STF autoriza investigação de ministro do STJ em apuração sobre suposto esquema de venda de decisões judiciais

23 de julho de 2026

Por Alex Blau Blau

Decisão permite que a Polícia Federal aprofunde diligências após manifestação favorável da Procuradoria Geral da República

O ministro Cristiano Zanin, do Supremo Tribunal Federal, autorizou a Polícia Federal a ampliar as investigações sobre um suposto esquema de comercialização de decisões judiciais, incluindo agora o ministro Moura Ribeiro, do Superior Tribunal de Justiça. A medida foi tomada em um procedimento que tramita sob sigilo e atende a pedido apresentado pela Polícia Federal com parecer favorável da Procuradoria Geral da República.

Esta é a primeira vez que um integrante do Superior Tribunal de Justiça passa a ser alvo de investigação no caso. Até então, as apurações concentravam suspeitas sobre empresários, advogados, assessores e outros investigados apontados como possíveis intermediários na obtenção de vantagens financeiras em troca de influência sobre decisões judiciais.

Com a autorização, a Polícia Federal poderá realizar novas diligências para aprofundar a coleta de informações. Entre as medidas previstas estão análises de movimentações bancárias e levantamento de dados relacionados a servidores vinculados ao gabinete do ministro, além de pessoas próximas ao magistrado no período abrangido pela investigação.

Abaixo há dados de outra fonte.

-- ==== Sys2Proof/Tests/Slice0.lean ====
section
/-! SUPPORT. The model's own tests. Expected results come from spec/30_encoding.md and from the vectors of
spec/95_test_vectors.md (named in each docstring); and for each statement that has hypotheses, a witness that
meets them together. -/

namespace Sys2Proof.Tests

open Sys2Proof.Machine

/-- The reset state with `pc` and memory cells of one's own. -/
def st (pc : Byte) (cells : Memory) : State := { State.reset with pc := pc, mem := cells }

/-- What a tick leaves, seen through `f`; none if it does not answer a next state. -/
def after {α : Type} (s : State) (f : State → α) : Option α :=
  match step s with
  | .next t => some (f t)
  | _ => none

/-! ### WellFormed refuses an ill-formed term, for each check (R46) -/

theorem test_wellFormed_ldi : (Instr.ldi 8 0).wellFormed = false := by decide
theorem test_wellFormed_mul_ra : (Instr.mul 8 0).wellFormed = false := by decide
theorem test_wellFormed_mul_rb : (Instr.mul 0 8).wellFormed = false := by decide
theorem test_wellFormed_add_ra : (Instr.add 0xFF 0).wellFormed = false := by decide
theorem test_wellFormed_add_rb : (Instr.add 0 9).wellFormed = false := by decide
theorem test_wellFormed_prn : (Instr.prn 8).wellFormed = false := by decide
theorem test_wellFormed_push : (Instr.push 0x10).wellFormed = false := by decide
theorem test_wellFormed_pop : (Instr.pop 9).wellFormed = false := by decide
theorem test_wellFormed_call : (Instr.call 8).wellFormed = false := by decide
theorem test_wellFormed_jmp : (Instr.jmp 0x0F).wellFormed = false := by decide
theorem test_wellFormed_accepts : (Instr.ldi 7 0xFF).wellFormed = true := by decide

/-! ### Words written out from the encoding tables (R42 to R45, R48) -/

theorem test_decode_hlt : decode [0b00000001#8] = .ok .hlt [] := by decide
theorem test_decode_ldi : decode [0b10011001#8, 0b00000010#8, 0b10000001#8] = .ok (.ldi 2 129) [] := by decide
theorem test_decode_mul : decode [0b10101010#8, 0b00000011#8, 0b00000110#8] = .ok (.mul 3 6) [] := by decide
theorem test_decode_add : decode [0b10101000#8, 0b00000101#8, 0b00000001#8] = .ok (.add 5 1) [] := by decide
theorem test_decode_prn : decode [0b01000011#8, 0b00000111#8] = .ok (.prn 7) [] := by decide
theorem test_decode_push : decode [0b01001101#8, 0b00000100#8] = .ok (.push 4) [] := by decide
theorem test_decode_pop : decode [0b01001100#8, 0b00000010#8] = .ok (.pop 2) [] := by decide
theorem test_decode_call : decode [0b01001000#8, 0b00000001#8] = .ok (.call 1) [] := by decide
theorem test_decode_ret : decode [0b00001001#8, 0b11111111#8] = .ok .ret [0xFF] := by decide
theorem test_decode_jmp : decode [0b01010000#8, 0b00000011#8] = .ok (.jmp 3) [] := by decide

/-- SUB, DIV, INC, DEC, CMP of a wider ISA, 0x00 and 0xFF are unmapped (R49, R50). -/
theorem test_decode_unmapped :
    ([0xA9, 0xAB, 0x78, 0x79, 0xA0, 0x00, 0xFF] : List Byte).all (fun b => decide (decodeOpcode b = none)) := by
  decide
theorem test_decode_truncated : decode [0x99, 0x00] = .truncated := by decide

/-- No two rows of the opcode map share a byte, and none is 0xFF (R5). -/
theorem test_opcodes_distinct :
    ([opcHLT, opcLDI, opcMUL, opcADD, opcPRN, opcPUSH, opcPOP, opcCALL, opcRET, opcJMP, 0xFF] : List Byte).Pairwise
      (fun a b => a ≠ b) := by decide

Ao fundamentar a decisão, Cristiano Zanin considerou que existem elementos suficientes para justificar a continuidade das apurações e ressaltou que as medidas são proporcionais ao estágio atual da investigação. O processo permanece sob sigilo.

Em manifestação encaminhada à imprensa, o ministro Moura Ribeiro afirmou que desconhece a existência de qualquer investigação relacionada às decisões por ele proferidas. Em nota, a defesa destacou a trajetória do magistrado ao longo de mais de quatro décadas na magistratura e afirmou que são improcedentes as tentativas de vinculá-lo a práticas criminosas. O comunicado também esclarece que um servidor mencionado nas investigações foi afastado de suas funções anteriormente por determinação do próprio gabinete após a identificação de atuação considerada irregular.

Também por meio de nota, a defesa de Andreson de Oliveira Gonçalves, investigado no caso, negou a prática de qualquer irregularidade. Os advogados sustentam que não foram encontrados elementos que indiquem conduta ilícita envolvendo o investigado e contestam a permanência da apuração no Supremo Tribunal Federal.

O inquérito segue em andamento e as investigações continuam sob responsabilidade da Polícia Federal, acompanhadas pela Procuradoria Geral da República e supervisionadas pelo Supremo Tribunal Federal.